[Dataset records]
@[simp] theorem partErr_pending (p : Part) (e : ErrEntry) (s : State) : (partErr p e s).pending = s.pending := by unfold partErr; dsimp only; split <;> simp
@[simp] theorem partErr_out (p : Part) (e : ErrEntry) (s : State) : (partErr p e s).out = s.out := by unfold partErr; dsimp only; split <;> simp
@[simp] theorem partErr_freeIx (p : Part) (e : ErrEntry) (s : State) : (partErr p e s).freeIx = s.freeIx := by unfold partErr; dsimp only; split <;> simp
@[simp] theorem partErr_nv (p : Part) (e : ErrEntry) (s : State) : (partErr p e s).nv = s.nv := by unfold partErr; dsimp only; split <;> simp
@[simp] theorem partErr_cc (p : Part) (e : ErrEntry) (s : State) : (partErr p e s).cc = s.cc := by unfold partErr; dsimp only; split <;> simp
@[simp] theorem partErr_sec (p : Part) (e : ErrEntry) (s : State) : (partErr p e s).sec = s.sec := by unfold partErr; dsimp only; split <;> simp
@[simp] theorem partErr_mc (p : Part) (e : ErrEntry) (s : State) : (partErr p e s).mc = s.mc := by unfold partErr; dsimp only; split <;> simp
@[simp] theorem partErr_plane (p : Part) (e : ErrEntry) (s : State) : (partErr p e s).plane = s.plane := by unfold partErr; dsimp only; split <;> simp
@[simp] theorem partErr_ports (p : Part) (e : ErrEntry) (s : State) : (partErr p e s).ports = s.ports := by unfold partErr; dsimp only; split <;> simp
@[simp] theorem partErr_epoch (p : Part) (e : ErrEntry) (s : State) : (partErr p e s).epoch = s.epoch := by unfold partErr; dsimp only; split <;> simp
@[simp] theorem partErr_epochPend (p : Part) (e : ErrEntry) (s : State) : (partErr p e s).epochPend = s.epochPend := by unfold partErr; dsimp only; split <;> simp
@[simp] theorem partErr_progs (p : Part) (e : ErrEntry) (s : State) : (partErr p e s).progs = s.progs := by unfold partErr; dsimp only; split <;> simp
@[simp] theorem partErr_instStatus (p : Part) (e : ErrEntry) (s : State) : (partErr p e s).instStatus = s.instStatus := by unfold partErr; dsimp only; split <;> simp
@[simp] theorem partErr_cores (p : Part) (e : ErrEntry) (s : State) : (partErr p e s).cores = s.cores := by unfold partErr; dsimp only; split <;> simp
@[simp] theorem partErr_clusters (p : Part) (e : ErrEntry) (s : State) : (partErr p e s).clusters = s.clusters := by unfold partErr; dsimp only; split <;> simp
@[simp] theorem partErr_hbm (p : Part) (e : ErrEntry) (s : State) : (partErr p e s).hbm = s.hbm := by unfold partErr; dsimp only; split <;> simp
@[simp] theorem partErr_slots (p : Part) (e : ErrEntry) (s : State) : (partErr p e s).slots = s.slots := by unfold partErr; dsimp only; split <;> simp
@[simp] theorem partErr_vrecs (p : Part) (e : ErrEntry) (s : State) : (partErr p e s).vrecs = s.vrecs := by unfold partErr; dsimp only; split <;> simp
@[simp] theorem partErr_attrNext (p : Part) (e : ErrEntry) (s : State) : (partErr p e s).attrNext = s.attrNext := by unfold partErr; dsimp only; split <;> simp
@[simp] theorem partErr_evictNext (p : Part) (e : ErrEntry) (s : State) : (partErr p e s).evictNext = s.evictNext := by unfold partErr; dsimp only; split <;> simp
@[simp] theorem partErr_residentNext (p : Part) (e : ErrEntry) (s : State) : (partErr p e s).residentNext = s.residentNext := by unfold partErr; dsimp only; split <;> simp
@[simp] theorem partErr_tensors (p : Part) (e : ErrEntry) (s : State) : (partErr p e s).tensors = s.tensors := by unfold partErr; dsimp only; split <;> simp
@[simp] theorem partErr_tensorNext (p : Part) (e : ErrEntry) (s : State) : (partErr p e s).tensorNext = s.tensorNext := by unfold partErr; dsimp only; split <;> simp
@[simp] theorem partErr_tdigs (p : Part) (e : ErrEntry) (s : State) : (partErr p e s).tdigs = s.tdigs := by unfold partErr; dsimp only; split <;> simp
@[simp] theorem partErr_freezeNext (p : Part) (e : ErrEntry) (s : State) : (partErr p e s).freezeNext = s.freezeNext := by unfold partErr; dsimp only; split <;> simp
@[simp] theorem partErr_uuAdd (p : Part) (e : ErrEntry) (s : State) : (partErr p e s).uuAdd = s.uuAdd := by unfold partErr; dsimp only; split <;> simp
@[simp] theorem partErr_uuOpt (p : Part) (e : ErrEntry) (s : State) : (partErr p e s).uuOpt = s.uuOpt := by unfold partErr; dsimp only; split <;> simp
@[simp] theorem partErr_uuBusy (p : Part) (e : ErrEntry) (s : State) : (partErr p e s).uuBusy = s.uuBusy := by unfold partErr; dsimp only; split <;> simp
@[simp] theorem partErr_uuNow (p : Part) (e : ErrEntry) (s : State) : (partErr p e s).uuNow = s.uuNow := by unfold partErr; dsimp only; split <;> simp
@[simp] theorem partErr_recs (p : Part) (e : ErrEntry) (s : State) : (partErr p e s).recs = s.recs := by unfold partErr; dsimp only; split <;> simp
@[simp] theorem partErr_rings (p : Part) (e : ErrEntry) (s : State) : (partErr p e s).rings = s.rings := by unfold partErr; dsimp only; split <;> simp
@[simp] theorem partErr_faces (p : Part) (e : ErrEntry) (s : State) : (partErr p e s).faces = s.faces := by unfold partErr; dsimp only; split <;> simp
@[simp] theorem partErr_seg (p : Part) (e : ErrEntry) (s : State) : (partErr p e s).seg = s.seg := by unfold partErr; dsimp only; split <;> simp
@[simp] theorem partErr_rcc (p : Part) (e : ErrEntry) (s : State) : (partErr p e s).rcc = s.rcc := by unfold partErr; dsimp only; split <;> simp
@[simp] theorem partErr_adm (p : Part) (e : ErrEntry) (s : State) : (partErr p e s).adm = s.adm := by unfold partErr; dsimp only; split <;> simp
@[simp] theorem partErr_err (p : Part) (e : ErrEntry) (s : State) : (partErr p e s).err = s.err := by unfold partErr; dsimp only; split <;> simp
@[simp] theorem partErr_pw (p : Part) (e : ErrEntry) (s : State) : (partErr p e s).pw = s.pw := by unfold partErr; dsimp only; split <;> simp
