@[simp] theorem floodFrom_pending (a : Option PortIx) (m : Msg) (s : State) : (floodFrom a m s).pending = s.pending := by unfold floodFrom; dsimp only; split <;> (try split) <;> first | rw [sendAll_frame] | simp
@[simp] theorem floodFrom_freeIx (a : Option PortIx) (m : Msg) (s : State) : (floodFrom a m s).freeIx = s.freeIx := by unfold floodFrom; dsimp only; split <;> (try split) <;> first | rw [sendAll_frame] | simp
@[simp] theorem floodFrom_nv (a : Option PortIx) (m : Msg) (s : State) : (floodFrom a m s).nv = s.nv := by unfold floodFrom; dsimp only; split <;> (try split) <;> first | rw [sendAll_frame] | simp
@[simp] theorem floodFrom_cc (a : Option PortIx) (m : Msg) (s : State) : (floodFrom a m s).cc = s.cc := by unfold floodFrom; dsimp only; split <;> (try split) <;> first | rw [sendAll_frame] | simp
@[simp] theorem floodFrom_sec (a : Option PortIx) (m : Msg) (s : State) : (floodFrom a m s).sec = s.sec := by unfold floodFrom; dsimp only; split <;> (try split) <;> first | rw [sendAll_frame] | simp
@[simp] theorem floodFrom_regs (a : Option PortIx) (m : Msg) (s : State) : (floodFrom a m s).regs = s.regs := by unfold floodFrom; dsimp only; split <;> (try split) <;> first | rw [sendAll_frame] | simp
@[simp] theorem floodFrom_mc (a : Option PortIx) (m : Msg) (s : State) : (floodFrom a m s).mc = s.mc := by unfold floodFrom; dsimp only; split <;> (try split) <;> first | rw [sendAll_frame] | simp
@[simp] theorem floodFrom_plane (a : Option PortIx) (m : Msg) (s : State) : (floodFrom a m s).plane = s.plane := by unfold floodFrom; dsimp only; split <;> (try split) <;> first | rw [sendAll_frame] | simp
@[simp] theorem floodFrom_epoch (a : Option PortIx) (m : Msg) (s : State) : (floodFrom a m s).epoch = s.epoch := by unfold floodFrom; dsimp only; split <;> (try split) <;> first | rw [sendAll_frame] | simp
@[simp] theorem floodFrom_epochPend (a : Option PortIx) (m : Msg) (s : State) : (floodFrom a m s).epochPend = s.epochPend := by unfold floodFrom; dsimp only; split <;> (try split) <;> first | rw [sendAll_frame] | simp
@[simp] theorem floodFrom_progs (a : Option PortIx) (m : Msg) (s : State) : (floodFrom a m s).progs = s.progs := by unfold floodFrom; dsimp only; split <;> (try split) <;> first | rw [sendAll_frame] | simp
@[simp] theorem floodFrom_instStatus (a : Option PortIx) (m : Msg) (s : State) : (floodFrom a m s).instStatus = s.instStatus := by unfold floodFrom; dsimp only; split <;> (try split) <;> first | rw [sendAll_frame] | simp
@[simp] theorem floodFrom_cores (a : Option PortIx) (m : Msg) (s : State) : (floodFrom a m s).cores = s.cores := by unfold floodFrom; dsimp only; split <;> (try split) <;> first | rw [sendAll_frame] | simp
@[simp] theorem floodFrom_clusters (a : Option PortIx) (m : Msg) (s : State) : (floodFrom a m s).clusters = s.clusters := by unfold floodFrom; dsimp only; split <;> (try split) <;> first | rw [sendAll_frame] | simp
@[simp] theorem floodFrom_hbm (a : Option PortIx) (m : Msg) (s : State) : (floodFrom a m s).hbm = s.hbm := by unfold floodFrom; dsimp only; split <;> (try split) <;> first | rw [sendAll_frame] | simp
@[simp] theorem floodFrom_slots (a : Option PortIx) (m : Msg) (s : State) : (floodFrom a m s).slots = s.slots := by unfold floodFrom; dsimp only; split <;> (try split) <;> first | rw [sendAll_frame] | simp
@[simp] theorem floodFrom_vrecs (a : Option PortIx) (m : Msg) (s : State) : (floodFrom a m s).vrecs = s.vrecs := by unfold floodFrom; dsimp only; split <;> (try split) <;> first | rw [sendAll_frame] | simp
@[simp] theorem floodFrom_attrNext (a : Option PortIx) (m : Msg) (s : State) : (floodFrom a m s).attrNext = s.attrNext := by unfold floodFrom; dsimp only; split <;> (try split) <;> first | rw [sendAll_frame] | simp
@[simp] theorem floodFrom_evictNext (a : Option PortIx) (m : Msg) (s : State) : (floodFrom a m s).evictNext = s.evictNext := by unfold floodFrom; dsimp only; split <;> (try split) <;> first | rw [sendAll_frame] | simp
@[simp] theorem floodFrom_residentNext (a : Option PortIx) (m : Msg) (s : State) : (floodFrom a m s).residentNext = s.residentNext := by unfold floodFrom; dsimp only; split <;> (try split) <;> first | rw [sendAll_frame] | simp
@[simp] theorem floodFrom_tensors (a : Option PortIx) (m : Msg) (s : State) : (floodFrom a m s).tensors = s.tensors := by unfold floodFrom; dsimp only; split <;> (try split) <;> first | rw [sendAll_frame] | simp
@[simp] theorem floodFrom_tensorNext (a : Option PortIx) (m : Msg) (s : State) : (floodFrom a m s).tensorNext = s.tensorNext := by unfold floodFrom; dsimp only; split <;> (try split) <;> first | rw [sendAll_frame] | simp
@[simp] theorem floodFrom_tdigs (a : Option PortIx) (m : Msg) (s : State) : (floodFrom a m s).tdigs = s.tdigs := by unfold floodFrom; dsimp only; split <;> (try split) <;> first | rw [sendAll_frame] | simp
@[simp] theorem floodFrom_freezeNext (a : Option PortIx) (m : Msg) (s : State) : (floodFrom a m s).freezeNext = s.freezeNext := by unfold floodFrom; dsimp only; split <;> (try split) <;> first | rw [sendAll_frame] | simp
@[simp] theorem floodFrom_uuAdd (a : Option PortIx) (m : Msg) (s : State) : (floodFrom a m s).uuAdd = s.uuAdd := by unfold floodFrom; dsimp only; split <;> (try split) <;> first | rw [sendAll_frame] | simp
@[simp] theorem floodFrom_uuOpt (a : Option PortIx) (m : Msg) (s : State) : (floodFrom a m s).uuOpt = s.uuOpt := by unfold floodFrom; dsimp only; split <;> (try split) <;> first | rw [sendAll_frame] | simp
@[simp] theorem floodFrom_uuBusy (a : Option PortIx) (m : Msg) (s : State) : (floodFrom a m s).uuBusy = s.uuBusy := by unfold floodFrom; dsimp only; split <;> (try split) <;> first | rw [sendAll_frame] | simp
@[simp] theorem floodFrom_uuNow (a : Option PortIx) (m : Msg) (s : State) : (floodFrom a m s).uuNow = s.uuNow := by unfold floodFrom; dsimp only; split <;> (try split) <;> first | rw [sendAll_frame] | simp
@[simp] theorem floodFrom_recs (a : Option PortIx) (m : Msg) (s : State) : (floodFrom a m s).recs = s.recs := by unfold floodFrom; dsimp only; split <;> (try split) <;> first | rw [sendAll_frame] | simp
@[simp] theorem floodFrom_parts (a : Option PortIx) (m : Msg) (s : State) : (floodFrom a m s).parts = s.parts := by unfold floodFrom; dsimp only; split <;> (try split) <;> first | rw [sendAll_frame] | simp
@[simp] theorem floodFrom_rings (a : Option PortIx) (m : Msg) (s : State) : (floodFrom a m s).rings = s.rings := by unfold floodFrom; dsimp only; split <;> (try split) <;> first | rw [sendAll_frame] | simp
@[simp] theorem floodFrom_faces (a : Option PortIx) (m : Msg) (s : State) : (floodFrom a m s).faces = s.faces := by unfold floodFrom; dsimp only; split <;> (try split) <;> first | rw [sendAll_frame] | simp
@[simp] theorem floodFrom_seg (a : Option PortIx) (m : Msg) (s : State) : (floodFrom a m s).seg = s.seg := by unfold floodFrom; dsimp only; split <;> (try split) <;> first | rw [sendAll_frame] | simp
@[simp] theorem floodFrom_rcc (a : Option PortIx) (m : Msg) (s : State) : (floodFrom a m s).rcc = s.rcc := by unfold floodFrom; dsimp only; split <;> (try split) <;> first | rw [sendAll_frame] | simp
@[simp] theorem floodFrom_run (a : Option PortIx) (m : Msg) (s : State) : (floodFrom a m s).run = s.run := by unfold floodFrom; dsimp only; split <;> (try split) <;> first | rw [sendAll_frame] | simp
@[simp] theorem floodFrom_adm (a : Option PortIx) (m : Msg) (s : State) : (floodFrom a m s).adm = s.adm := by unfold floodFrom; dsimp only; split <;> (try split) <;> first | rw [sendAll_frame] | simp
@[simp] theorem floodFrom_err (a : Option PortIx) (m : Msg) (s : State) : (floodFrom a m s).err = s.err := by unfold floodFrom; dsimp only; split <;> (try split) <;> first | rw [sendAll_frame] | simp
@[simp] theorem floodFrom_pw (a : Option PortIx) (m : Msg) (s : State) : (floodFrom a m s).pw = s.pw := by unfold floodFrom; dsimp only; split <;> (try split) <;> first | rw [sendAll_frame] | simp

Work item:
If a line of the records above holds the word "faces", show it.

Reply:
@[simp] theorem partErr_faces (p : Part) (e : ErrEntry) (s : State) : (partErr p e s).faces = s.faces := by unfold partErr; dsimp only; split <;> simp
@[simp] theorem floodFrom_faces (a : Option PortIx) (m : Msg) (s : State) : (floodFrom a m s).faces = s.faces := by unfold floodFrom; dsimp only; split <;> (try split) <;> first | rw [sendAll_frame] | simp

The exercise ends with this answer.